Артур медленно целует Джейн в ждущие губы. Их поцелуй, кажется, тянется целую вечность.
– Видишь? – С лукавой улыбкой спрашивает, наконец, девушка. – Достаточно лишь небольшого толчка – и ты уже совсем не пытаешься сопротивляться своей природе.
– Ты нашла очень странное время, чтобы объяснять мне жизнь. – Меньше всего сейчас он хочет долгих философских разговоров. Близость Джейн буквально срывает ему голову.
– Глупый! В этом и есть самое главное объяснение. – Девушка со смехом целует его. Ее тело резкими движениями подается навстречу. Разум окончательно отказывает. Удерживая Джейн на весу посреди холодной воды озера, он входит в нее снова и снова. Резкие сильные толчки, громкие, полные наслаждения стоны – и льющийся с неба ослепительный солнечный свет…
Опустошенность и расслабление. Джейн с умиротворенной улыбкой лежит на ровной глади озерца. Руки Артура поддерживают обнаженное тело.
– Чувствуешь? – Темные глаза смотрят на него сквозь полуприкрытые веки.
– Чувствую что? – Наверное, вопрос звучит очень глупо. Ему хорошо. Наверное, так хорошо, как никогда и ни с кем раньше.
– Истома. Нега. В вашем смешном языке есть столько красивых слов для этого состояния. Так и должен себя чувствовать человек, который живет в согласии с природой. Та человеческая цивилизация, о которой ты грезишь, пытается лишить человека этого прекрасного состояния. Запихнуть в множество ненужных рамок. Понимаешь?
– Нет. – Честно признался Артур. Он и впрямь, как ни пытается, не может понять странную логику подруги.
– Ох… Как же с тобой сложно. То влечение, которое мы чувствуем друг к другу – оно заложено в нас самой природой. Мы изначально такие, понимаешь?
– Ну, разумеется… – растерянно пробормотал Артур. – Но разве можно жить одними лишь инстинктами?
– В тот момент, когда я заставила заговорить твои инстинкты, твой разум соображать перестал напрочь, разве не так? – С лукавой улыбкой возразила девушка. – И сейчас, когда инстинкты отступили, получив свое, разум чувствует себя счастливым.

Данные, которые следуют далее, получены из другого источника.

/-- What no instruction changes, under any schedule: the argument registers, the configuration, whether the engine exists,
its aging mode and descriptor table (R276: "No command changes `eng.ctrl` afterwards"), the agenda and the answer of the
last CREATE. The owner's move writes exactly the argument register it names (R23, R349), and no step changes the
constants of the instance (R42, R43). -/
def Obligations.InstructionsKeepTheOwnersRegisters : Prop :=
  (∀ (i : Instr) (s t : State), exec i s = .next t →
    t.a = s.a ∧ t.cfg = s.cfg ∧ t.eng.created = s.eng.created ∧ t.eng.agingMode = s.eng.agingMode ∧
    t.eng.ctrl = s.eng.ctrl ∧ t.agenda = s.agenda ∧ t.lastCreate = s.lastCreate) ∧
  (∀ (s : State) (w : ArgWrite) (rest : List Move), s.faulted = false → s.agenda = .arg w :: rest →
    step s = .next { s with
      agenda := rest
      a := match w with
        | .mac v => { s.a with mac := some v }
        | .vid v => { s.a with vid := some v }
        | .mask0 v => { s.a with mask0 := some v }
        | .mask1 v => { s.a with mask1 := some v }
        | .mask2 v => { s.a with mask2 := some v }
        | .mask3 v => { s.a with mask3 := some v }
        | .value v => { s.a with value := some v }
        | .img v => { s.a with img := some v }
        | .buf v => { s.a with buf := some v } }) ∧
  ∀ s t : State, step s = .next t → t.chip = s.chip

/-- R363: under `Isolated`, with no tick pending, no step of any other agent changes anything. -/
def Obligations.IsolatedAgentsAreInert : Prop :=
  ∀ (s : State) (x : AgentStep), Isolated s → Quiet s → agentStep x s = s

/-- R363, R375: under `Isolated` only the owner changes the table: every command but START, STOP and
CTRL_SET (which may write CONTROL or, for the first two, AGING_TIMER) answers the same state under every schedule as
alone, the schedule apart; an MMIO access takes no schedule. -/
def Obligations.IsolatedCommandsIgnoreTheSchedule : Prop :=
  ∀ (i : Instr) (s t : State), Inv s → Live s → Isolated s → Quiet s →
    (match i with
      | .start | .stop | .ctrlSet _ _ | .mmioRead _ _ | .mmioWrite _ _ _ => False
      | _ => True) →
    exec i { s with sched := [] } = .next t → ∃ q, exec i s = .next { t with sched := q }

/-- R371: an owner's write of ENABLE between a software tick's read and its write is lost: after the tick's write ENABLE
is as it was read. -/
def Obligations.SoftwareTickUndoesTheOwnersWrite : Prop :=
  ∀ s : State, Inv s → Ready s → s.eng.agingMode = .sw → s.eng.swArmed = true → s.eng.swPending = none →
    s.regs.control.getLsbD 31 = true → s.a.value = some 0 →
    ∃ t, exec (.ctrlSet 0 0) (agentStep .tickRead s) = .next t ∧ t.res.status = 0 ∧
      t.regs.control.getLsbD 31 = false ∧ (agentStep .tickWrite t).regs.control.getLsbD 31 = true
end

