@[simp] theorem setRes_regs (f : Results → Results) (s : State) : (setRes f s).regs = s.regs := rfl
@[simp] theorem setRes_table (f : Results → Results) (s : State) : (setRes f s).table = s.table := rfl
@[simp] theorem setRes_tblBuf (f : Results → Results) (s : State) : (setRes f s).tblBuf = s.tblBuf := rfl
@[simp] theorem setRes_ageCnt (f : Results → Results) (s : State) : (setRes f s).ageCnt = s.ageCnt := rfl
@[simp] theorem setRes_eng (f : Results → Results) (s : State) : (setRes f s).eng = s.eng := rfl
@[simp] theorem setRes_a (f : Results → Results) (s : State) : (setRes f s).a = s.a := rfl
@[simp] theorem setRes_faulted (f : Results → Results) (s : State) : (setRes f s).faulted = s.faulted := rfl
@[simp] theorem setRes_refused (f : Results → Results) (s : State) : (setRes f s).refused = s.refused := rfl
@[simp] theorem setRes_chip (f : Results → Results) (s : State) : (setRes f s).chip = s.chip := rfl
@[simp] theorem setRes_cfg (f : Results → Results) (s : State) : (setRes f s).cfg = s.cfg := rfl
@[simp] theorem setRes_tableLost (f : Results → Results) (s : State) : (setRes f s).tableLost = s.tableLost := rfl
@[simp] theorem setRes_drawCount (f : Results → Results) (s : State) : (setRes f s).drawCount = s.drawCount := rfl
@[simp] theorem setRes_sched (f : Results → Results) (s : State) : (setRes f s).sched = s.sched := rfl
@[simp] theorem setRes_agenda (f : Results → Results) (s : State) : (setRes f s).agenda = s.agenda := rfl
@[simp] theorem setRes_busData (f : Results → Results) (s : State) : (setRes f s).busData = s.busData := rfl
@[simp] theorem setRes_lastCreate (f : Results → Results) (s : State) : (setRes f s).lastCreate = s.lastCreate := rfl
@[simp] theorem setRes_lastFault (f : Results → Results) (s : State) : (setRes f s).lastFault = s.lastFault := rfl
@[simp] theorem setRes_lastRefusal (f : Results → Results) (s : State) : (setRes f s).lastRefusal = s.lastRefusal := rfl
@[simp] theorem setRes_res (f : Results → Results) (s : State) : (setRes f s).res = f s.res := rfl

@[simp] theorem withStatus_regs (c : Status) (s : State) : (withStatus c s).regs = s.regs := rfl
@[simp] theorem withStatus_table (c : Status) (s : State) : (withStatus c s).table = s.table := rfl
@[simp] theorem withStatus_tblBuf (c : Status) (s : State) : (withStatus c s).tblBuf = s.tblBuf := rfl
@[simp] theorem withStatus_ageCnt (c : Status) (s : State) : (withStatus c s).ageCnt = s.ageCnt := rfl
@[simp] theorem withStatus_eng (c : Status) (s : State) : (withStatus c s).eng = s.eng := rfl
@[simp] theorem withStatus_a (c : Status) (s : State) : (withStatus c s).a = s.a := rfl
@[simp] theorem withStatus_faulted (c : Status) (s : State) : (withStatus c s).faulted = s.faulted := rfl
@[simp] theorem withStatus_refused (c : Status) (s : State) : (withStatus c s).refused = s.refused := rfl
@[simp] theorem withStatus_chip (c : Status) (s : State) : (withStatus c s).chip = s.chip := rfl
@[simp] theorem withStatus_cfg (c : Status) (s : State) : (withStatus c s).cfg = s.cfg := rfl
@[simp] theorem withStatus_tableLost (c : Status) (s : State) : (withStatus c s).tableLost = s.tableLost := rfl
@[simp] theorem withStatus_drawCount (c : Status) (s : State) : (withStatus c s).drawCount = s.drawCount := rfl
@[simp] theorem withStatus_sched (c : Status) (s : State) : (withStatus c s).sched = s.sched := rfl
@[simp] theorem withStatus_agenda (c : Status) (s : State) : (withStatus c s).agenda = s.agenda := rfl
@[simp] theorem withStatus_busData (c : Status) (s : State) : (withStatus c s).busData = s.busData := rfl
@[simp] theorem withStatus_lastCreate (c : Status) (s : State) : (withStatus c s).lastCreate = s.lastCreate := rfl
@[simp] theorem withStatus_lastFault (c : Status) (s : State) : (withStatus c s).lastFault = s.lastFault := rfl
@[simp] theorem withStatus_lastRefusal (c : Status) (s : State) : (withStatus c s).lastRefusal = s.lastRefusal := rfl
@[simp] theorem withStatus_res_status (c : Status) (s : State) : (withStatus c s).res.status = statusCode c := rfl
@[simp] theorem withStatus_res_index (c : Status) (s : State) : (withStatus c s).res.index = s.res.index := rfl
@[simp] theorem withStatus_res_value (c : Status) (s : State) : (withStatus c s).res.value = s.res.value := rfl
@[simp] theorem withStatus_res_aux (c : Status) (s : State) : (withStatus c s).res.aux = s.res.aux := rfl
@[simp] theorem withStatus_res_img (c : Status) (s : State) : (withStatus c s).res.img = s.res.img := rfl
@[simp] theorem withStatus_res_buf (c : Status) (s : State) : (withStatus c s).res.buf = s.res.buf := rfl

@[simp] theorem setIndex_regs (i : Nat) (s : State) : (setIndex i s).regs = s.regs := rfl
@[simp] theorem setIndex_table (i : Nat) (s : State) : (setIndex i s).table = s.table := rfl
@[simp] theorem setIndex_tblBuf (i : Nat) (s : State) : (setIndex i s).tblBuf = s.tblBuf := rfl
@[simp] theorem setIndex_ageCnt (i : Nat) (s : State) : (setIndex i s).ageCnt = s.ageCnt := rfl
@[simp] theorem setIndex_eng (i : Nat) (s : State) : (setIndex i s).eng = s.eng := rfl
@[simp] theorem setIndex_a (i : Nat) (s : State) : (setIndex i s).a = s.a := rfl
@[simp] theorem setIndex_faulted (i : Nat) (s : State) : (setIndex i s).faulted = s.faulted := rfl
@[simp] theorem setIndex_refused (i : Nat) (s : State) : (setIndex i s).refused = s.refused := rfl
@[simp] theorem setIndex_chip (i : Nat) (s : State) : (setIndex i s).chip = s.chip := rfl
@[simp] theorem setIndex_cfg (i : Nat) (s : State) : (setIndex i s).cfg = s.cfg := rfl
@[simp] theorem setIndex_tableLost (i : Nat) (s : State) : (setIndex i s).tableLost = s.tableLost := rfl
@[simp] theorem setIndex_drawCount (i : Nat) (s : State) : (setIndex i s).drawCount = s.drawCount := rfl
@[simp] theorem setIndex_sched (i : Nat) (s : State) : (setIndex i s).sched = s.sched := rfl
@[simp] theorem setIndex_agenda (i : Nat) (s : State) : (setIndex i s).agenda = s.agenda := rfl
@[simp] theorem setIndex_busData (i : Nat) (s : State) : (setIndex i s).busData = s.busData := rfl
@[simp] theorem setIndex_lastCreate (i : Nat) (s : State) : (setIndex i s).lastCreate = s.lastCreate := rfl
@[simp] theorem setIndex_lastFault (i : Nat) (s : State) : (setIndex i s).lastFault = s.lastFault := rfl
@[simp] theorem setIndex_lastRefusal (i : Nat) (s : State) : (setIndex i s).lastRefusal = s.lastRefusal := rfl
@[simp] theorem setIndex_res_status (i : Nat) (s : State) : (setIndex i s).res.status = s.res.status := rfl
@[simp] theorem setIndex_res_index (i : Nat) (s : State) : (setIndex i s).res.index = some (BitVec.ofNat 32 i) := rfl
@[simp] theorem setIndex_res_value (i : Nat) (s : State) : (setIndex i s).res.value = s.res.value := rfl
@[simp] theorem setIndex_res_aux (i : Nat) (s : State) : (setIndex i s).res.aux = s.res.aux := rfl
@[simp] theorem setIndex_res_img (i : Nat) (s : State) : (setIndex i s).res.img = s.res.img := rfl
@[simp] theorem setIndex_res_buf (i : Nat) (s : State) : (setIndex i s).res.buf = s.res.buf := rfl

– Я… наверное. Но разве можно считать высшей целью жизни… – Артур смешался. Как бы сказать ей так, чтобы не обидеть?
– При чем тут высшие цели, глупый? – Засмеялась Джейн. – Эти инстинкты заложены в нас изначально. Если человек следует своей изначальности, он становится счастлив. Если пытается ограничить себя – страдает сам и заставляет страдать других. Но и у настоящей любви, и у похоти один и тот же источник – наша изначальная природа. Может быть, однажды мы действительно полюбим друг друга?
– Я… Знаешь я… – Наверное, сказать «я люблю» тебя будет слишком пошло и избито? Даже если ему кажется, что он говорит искренне?
Палец Джейн лег ему на губы.
– Нет. Пока еще нет. Пока что нам хорошо оттого, что мы следуем этому прекрасному изначальному влечению. Может быть, любовь действительно придет?
– Наверное… Но к чему ты это говоришь? – Пробормотал Артур. Подруга окончательно сбила его с толку.
– К тому, что цивилизация пытается ограничить это влечение. Назвать порочным. Оградить ворохом требований и обрядов. Любовь, не втиснувшаяся в очерченные цивилизацией границы, объявляется пороком. Тот, кто выбирает цивилизацию, а не природу, обречен на страдание. И страдание это создает покалеченную любовь. Порождающую еще больше мук и страданий. Что толку от цивилизации, которая порождает страдания – сколько бы богатств ни принесла своим рабам?
– Знаешь, в те далекие времена, когда цивилизации еще не было, люди предавались не только любви. Иногда они мутузили друг друга дубинами. А то и пускали ближнего своего на похлебку.
Джейн весело засмеялась.
– Точно. Природа никогда не была по-настоящему доброй. Звери едят друг друга, вожаки стаи оспаривают лидерство у конкурентов. Болезни. Голод. Смерть. Нет, природа совсем не добра к своим детям. Только речь совсем не о том, что лучше – природа или цивилизация. Природа изначальна. А цивилизацию придумали люди. Природе и жизни миллиарды лет. А цивилизация рядом с ней – букашка, которая сожрала саму себя, едва успев зародиться.